Safety in ground transportation and aviation traffic is highly dependent on reliable fog forecast. Some kinds of statistical method have been used in the early days of fog forecast but with the development of dependable numerical models during the past several decades, numerical prediction of fog is becoming more common. Fog is a phenomenon that occurs in the planetary boundary layer, which means that a fine resolution in vertical grids is essential for a successful numerical simulation of fog. However, implementing a fine resolution in a 3D model setting is computational very expensive. Recently, there have been several attempts to build a coupled system of a fine resolution 1D model and a 3D mesoscale model with usual grid resolution. Kim and Yum (2012 and 2013), for instance, designed the coupled system of PArameterized FOG (PAFOG) as 1D turbulence model and Weather Research and Forecasting (WRF) as 3D mesoscale model. In these studies, hourly output from WRF model was provided as the initial conditions and as horizontal advection of heat and moisture to PAFOG to account for the simulation of sea fogs over the Yellow Sea.

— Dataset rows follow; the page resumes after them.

/-- A LIMIT arrives: a newer one is adopted, another only as the answer to a REQUEST, which ends a void. -/
def PeerTx.limitIn (t : PeerTx) (limit window now : Nat) (answer : Bool) : PeerTx :=
  let reply := answer && t.asked
  let u : PeerTx := if newer16 limit t.limit || reply then
    { t with limit := limit, oldLimit := if t.since = now then t.oldLimit else t.limit, since := now } else t
  if reply then { u with asked := false, void := false, next := if t.void then (u.limit + 65536 - window) % 65536 else u.next } else u
/-- A CREDIT packet (R420, R421). -/
def Alesh.creditIn (m : Pkt) (a : Alesh) : Alesh :=
  let src := bf m.args 0 18
  let request := bf m.args 72 1 == 1
  if bf m.args 32 18 != a.node || bf m.args 64 8 != 1 || !a.isMember src then a.count O.FP_RX_DISCARD_COUNT
  else
    let b := [2, 3, 4].foldl (fun (b : Alesh) (v : Nat) =>
      b.setPeerTx ((b.peerTx src v).limitIn (bf m.args (128 + 16 * (v - 2)) 16) (b.num O.PEER_WINDOW) b.now (!request))) a
    if request then ((if b.heardOf src then b else b.reclaim src).sendCredit src false).beaconFrom src else b.hear src
def Alesh.creditRx (now : Nat) (m : Pkt) (a0 : Alesh) : Alesh :=
  let a := a0.at now
  if a.listens then a.creditIn m else a
def execCreditPacketRx (now : Nat) (m : Pkt) (s : State) : Host.Outcome State Fault Refusal := onCore (Alesh.creditRx now m) s

/-! ### Arbitration and sending (R149, R150, R419) -/

/-- Length of a packet and its flits (R416). -/
def pktLength (p : Pkt) : Nat := if p.kind = 0 then 16 + p.payload.length else if p.kind = 1 then 32 + p.payload.length else 128
def pktFlits (p : Pkt) : Nat := ceilDiv (pktLength p) 128
/-- The bytes of a packet (R176, R308, R416, R420). -/
def pktBytes (p : Pkt) : Bytes :=
  if p.kind = 0 then
    leBytes 16 (packBits [(124, 4, p.version), (120, 4, p.typ), (102, 18, p.src), (84, 18, p.dst), (68, 16, p.route), (64, 4, p.memb),
      (0, 64, p.args)]) ++ p.payload
  else if p.kind = 1 then leBytes 32 p.args ++ p.payload
  else leBytes 128 p.args
/-- Flit `i` of a packet: its bytes, zero beyond the length; the sideband only with sop, a PSEQ only under peer credit (R415, R416). -/
def flitOf (p : Pkt) (pseq i : Nat) : TxFlit :=
  { bytes := slice (pktBytes p) (128 * i) 128, vc := p.vc, sop := i == 0, eop := i + 1 == pktFlits p
    len := if i = 0 then pktLength p else 0, kind := if i = 0 then p.kind else 0, dst := if i = 0 then p.dst else 0
    pseq := if i = 0 && needsPeer p then pseq else 0 }
/-- The packet of which a channel has a flit ready for a port, with credit for it: the one begun there, else the first that may
start (R149, R419, R420). -/
def Alesh.readyOn (a : Alesh) (q : List Pkt) (port vc : Nat) : Option Pkt :=
  if a.linkIsUp port && decide (0 < a.txCredit port vc) then
    match a.sendingOn port vc with
    | some x => some x.pkt
    | none => q.find? fun p => p.vc == vc && a.peerOk p
  else none
def Alesh.recent (a : Alesh) (port : Nat) : List Nat := if port = 0 then a.ports.recent0 else a.ports.recent1
def Alesh.pointer (a : Alesh) (port : Nat) : Nat := if port = 0 then a.ports.ptr0 else a.ports.ptr1
def Alesh.deficit (a : Alesh) (port vc : Nat) : Int := lookupD 0 a.ports.deficit (lane port vc)
/-- Deficit round robin from the pointer: the channel chosen and the deficits; `p` counts from VC2. -/
def robin (ok : Nat → Bool) (weight : Nat → Nat) : Nat → Nat → List (Nat × Int) → Option Nat × Nat × List (Nat × Int)
  | 0, p, d => (none, p, d)
  | n + 1, p, d =>
    let c := p % 6 + 2
    if ok c && decide (0 < lookupD (0 : Int) d c) then (some c, p % 6, d)
    else
      let q := (p + 1) % 6
      robin ok weight n q (if ok (q + 2) then assign d (q + 2) (lookupD (0 : Int) d (q + 2) + weight (q + 2)) else d)
/-- The channel whose flit a port sends at a slot: VC0, VC1, VC2 under its cap, else the round robin, which charges the flit to
the channel's deficit; the pointer and deficits left (R149). -/
def Alesh.arbitrate (a : Alesh) (q : List Pkt) (port : Nat) : Option (Nat × Nat × List (Nat × Int)) :=
  let ok (v : Nat) : Bool := (a.readyOn q port v).isSome
  let d : List (Nat × Int) := [2, 3, 4, 5, 6, 7].map fun v => (v, a.deficit port v)
  let ptr := a.pointer port
  if ok 0 then some (0, ptr, d)
  else if ok 1 then some (1, ptr, d)
  else if ok 2 && decide (((a.recent port).filter (· == 2)).length < a.num O.VC2_CAP) then some (2, ptr, d)
  else
    let low := d.foldl (fun (m : Nat) (x : Nat × Int) => max m x.2.natAbs) 0
    match robin ok (fun v => a.num (O.VC_WEIGHT + (v - 2))) (6 * (low + 2)) ptr d with
    | (some c, p, e) => some (c, p, assign e c (lookupD (0 : Int) e c - 1))
    | _ => none
/-- A flit slot of a port has passed with a channel's flit, 8 where it sent none: the window of R149 goes on, the eligible channels
count it in D_c (R337), and every packet that waits for peer credit in CREDIT_WAIT_COUNT (R420). -/
def Alesh.slotPassed (a : Alesh) (port vc : Nat) (out : Option TxFlit) : Alesh :=
  let elig := [2, 3, 4, 5, 6, 7].filter fun v => (a.readyOn a.ports.queue port v).isSome
  let waiting := (a.ports.queue.filter fun x => !a.peerOk x).length
  let past := (vc :: a.recent port).take 256
  let h : Health := { a.health with
    slots := elig.foldl (fun (l : List (Nat × Nat)) (v : Nat) => assign l v (lookupD 0 l v + 1)) a.health.slots }
  ({ a with health := h, ports := { a.ports with
      recent0 := if port = 0 then past else a.ports.recent0
      recent1 := if port = 0 then a.ports.recent1 else past
      out0 := if port = 0 then out else a.ports.out0
      out1 := if port = 0 then a.ports.out1 else out } }).wrapN O.CREDIT_WAIT_COUNT waiting
/-- A packet has left the queue for a port: its PSEQ, and the wait of the next packet of its destination and channel (R420). -/
def Alesh.startOn (a : Alesh) (port : Nat) (p : Pkt) : Alesh :=
  let t := a.peerTx p.dst p.vc
  let x : Sending := { port := port, vc := p.vc, pkt := p, pseq := if needsPeer p then t.next else 0, next := 0 }
  let b : Alesh := { a with ports := { a.ports with queue := a.ports.queue.erase p, sending := a.ports.sending ++ [x] } }
  if needsPeer p then b.setPeerTx { t with next := (t.next + 1) % 65536, due := b.now + b.num O.FP_GAP_NS } else b
/-- The next flit of a packet begun leaves: its credit is spent, it is counted and metered, and it is a flit to its node (R149,
R228, R417, R458). -/
def Alesh.sendFlit (a : Alesh) (x : Sending) : Alesh :=
  let rest := a.ports.sending.filter fun y => !(y.port == x.port && y.vc == x.vc)
  let whole := decide (pktFlits x.pkt ≤ x.next + 1)
  let q : Ports := { a.ports with
    sending := if whole then rest else rest ++ [{ x with next := x.next + 1 }]
    sent := if whole then some (x.pkt, x.port, x.pseq) else a.ports.sent
    txCredit := assign a.ports.txCredit (lane x.port x.vc) (a.txCredit x.port x.vc - 1) }
  ((({ a with ports := q }).wrap (O.VC_FLITS + lane x.port x.vc)).flitTo x.pkt.dst).addWork (a.flitTenant x.pkt.kind x.pkt.args true) 1
/-- A port sends a flit of a packet, which it begins where it has not begun it. -/
def Alesh.transmit (a : Alesh) (port : Nat) (p : Pkt) (ptr : Nat) (d : List (Nat × Int)) : Alesh :=
  let b := if (a.sendingOn port p.vc).isSome then a else a.startOn port p
  let x := (b.sendingOn port p.vc).getD { port := port, vc := p.vc, pkt := p, pseq := 0, next := 0 }
  let c := a.slotPassed port p.vc (some (flitOf x.pkt x.pseq x.next))
  let q : Ports := { c.ports with
    queue := b.ports.queue, sending := b.ports.sending, tx := b.ports.tx
    deficit := d.foldl (fun (l : List (Nat × Int)) (y : Nat × Int) => assign l (lane port y.1) y.2) c.ports.deficit
    ptr0 := if port = 0 then ptr else c.ports.ptr0
    ptr1 := if port = 0 then c.ports.ptr1 else ptr }
  ({ c with ports := q }).sendFlit x
/-- A slot of a port in which it sends nothing. -/
def Alesh.idleSlot (a : Alesh) (port : Nat) : Alesh := a.slotPassed port 8 none
/-- PACKET_TRANSMIT: one flit slot of a port (log entry 134). It sends the flit that it chooses; a packet is sent whole on the port
that its first flit takes, by as many slots as it has flits, and FP0 chooses first (R149, R419). A port sends nothing before fclk
leaves reset (R380). -/
def Alesh.packetTransmit (now port : Nat) (a0 : Alesh) : Alesh :=
  let a := a0.at now
  let pick (q : List Pkt) (p : Nat) : Option (Pkt × Nat × List (Nat × Int)) :=
    (a.arbitrate q p).bind fun x => (a.readyOn q p x.1).map fun k => (k, x.2)
  let q := if port = 1 then match pick a.ports.queue 0 with
      | some x => if (a.sendingOn 0 x.1.vc).isSome then a.ports.queue else a.ports.queue.erase x.1
      | none => a.ports.queue
    else a.ports.queue
  if decide (1 < port) || !a.maySend || !a.ctl.upF then a
  else
    match pick q port with
    | some (p, ptr, d) => a.transmit port p ptr d
    | none => a.idleSlot port
def execPacketTransmit (now port : Nat) (s : State) : Host.Outcome State Fault Refusal := onCore (Alesh.packetTransmit now port) s

/-- The fabric returns `count` + 1 credits of a channel, which can be used from the next flit slot on (R417, R423). -/
def Alesh.creditReturn (port vc count : Nat) (a : Alesh) : Alesh :=
  if !a.ctl.upF || !a.linkIsUp port || decide (7 < vc) then a
  else { a with ports := { a.ports with
      txCredit := assign a.ports.txCredit (lane port vc) (a.txCredit port vc + (count % 16 + 1)) } }
def execLinkCreditReturn (port vc count : Nat) (s : State) : Host.Outcome State Fault Refusal := onCore (Alesh.creditReturn port vc count) s

/-! ### Packets being received (R416, R418, R421) -/

/-- An open packet is discarded, and its sequence completed. -/
def Alesh.discardOpen (a : Alesh) (o : OpenRx) (more : List Nat) : Alesh :=
  let b : Alesh := { a with ports := { a.ports with opened := a.ports.opened.filter fun x => !(x.port == o.port && x.vc == o.vc) } }
  let c := b.count O.FP_RX_DISCARD_COUNT
  if o.kind = 0 then c.complete o.src o.vc (more ++ [o.pseq]) else c
/-- Sequences below one that have neither arrived nor are open. -/
def Alesh.missing (a : Alesh) (src vc pseq : Nat) : List Nat :=
  let b := (a.peerRx src vc).base
  let d := off16 pseq b
  if d < 32768 then
    (List.range d).filterMap fun i =>
      let q := (b + i) % 65536
      if a.ports.opened.any fun o => o.kind == 0 && o.vc == vc && o.src == src && o.pseq == q then none else some q
  else []
/-- A packet on VC2 to VC4, where a receiver keeps sequences, has been open for FP_GAP_NS (R421). -/
def Alesh.gapOver (a : Alesh) (o : OpenRx) : Bool := isPeerVc o.vc && a.due (o.since + a.num O.FP_GAP_NS)
/-- A packet has been open for FP_GAP_NS: it is discarded, and earlier sequences that never arrived count as lost. -/
def Alesh.gapTimeout (now port vc : Nat) (a0 : Alesh) : Alesh :=
  let a := a0.at now
  match a.ports.opened.find? fun o => o.port == port && o.vc == vc with
  | some o => if a.gapOver o then a.discardOpen o (a.missing o.src vc o.pseq) else a
  | none => a
def execRxPacketGapTimeout (now port vc : Nat) (s : State) : Host.Outcome State Fault Refusal := onCore (Alesh.gapTimeout now port vc) s
/-- A sequence without a first flit, while a later packet of its source has been open for FP_GAP_NS. -/
def Alesh.pseqLost (now src vc pseq : Nat) (a0 : Alesh) : Alesh :=
  let a := a0.at now
  let late := a.ports.opened.any fun o => o.kind == 0 && o.vc == vc && o.src == src && newer16 o.pseq pseq
    && a.gapOver o && (a.missing src vc o.pseq).contains pseq
  if late then a.complete src vc [pseq] else a
def execRxPseqLost (now src vc pseq : Nat) (s : State) : Host.Outcome State Fault Refusal := onCore (Alesh.pseqLost now src vc pseq) s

The Unified Model (UM) was utilized recently as the operational weather prediction model by Korea Meteorological Administration. Therefore fog forecasting needs to be done within this framework in Korea. In this study we examine the performance of the PAFOG+UM coupled system to check the reliability of the system as an operational fog forecasting system for sea fogs, which hampers aviation traffic at the Incheon International Airport, the major airport in Korea, located in a coastal island. These results are also compared with the results from the PAFOG+WRF coupled system. As Kim and Yum (2012, 2013) did, sea fogs are classified into two classes, warm and cold sea fogs, based on the difference of sea surface temperature (SST) and air temperature (T): warm sea fog if SST > T. Detailed discussion will be made in the conference.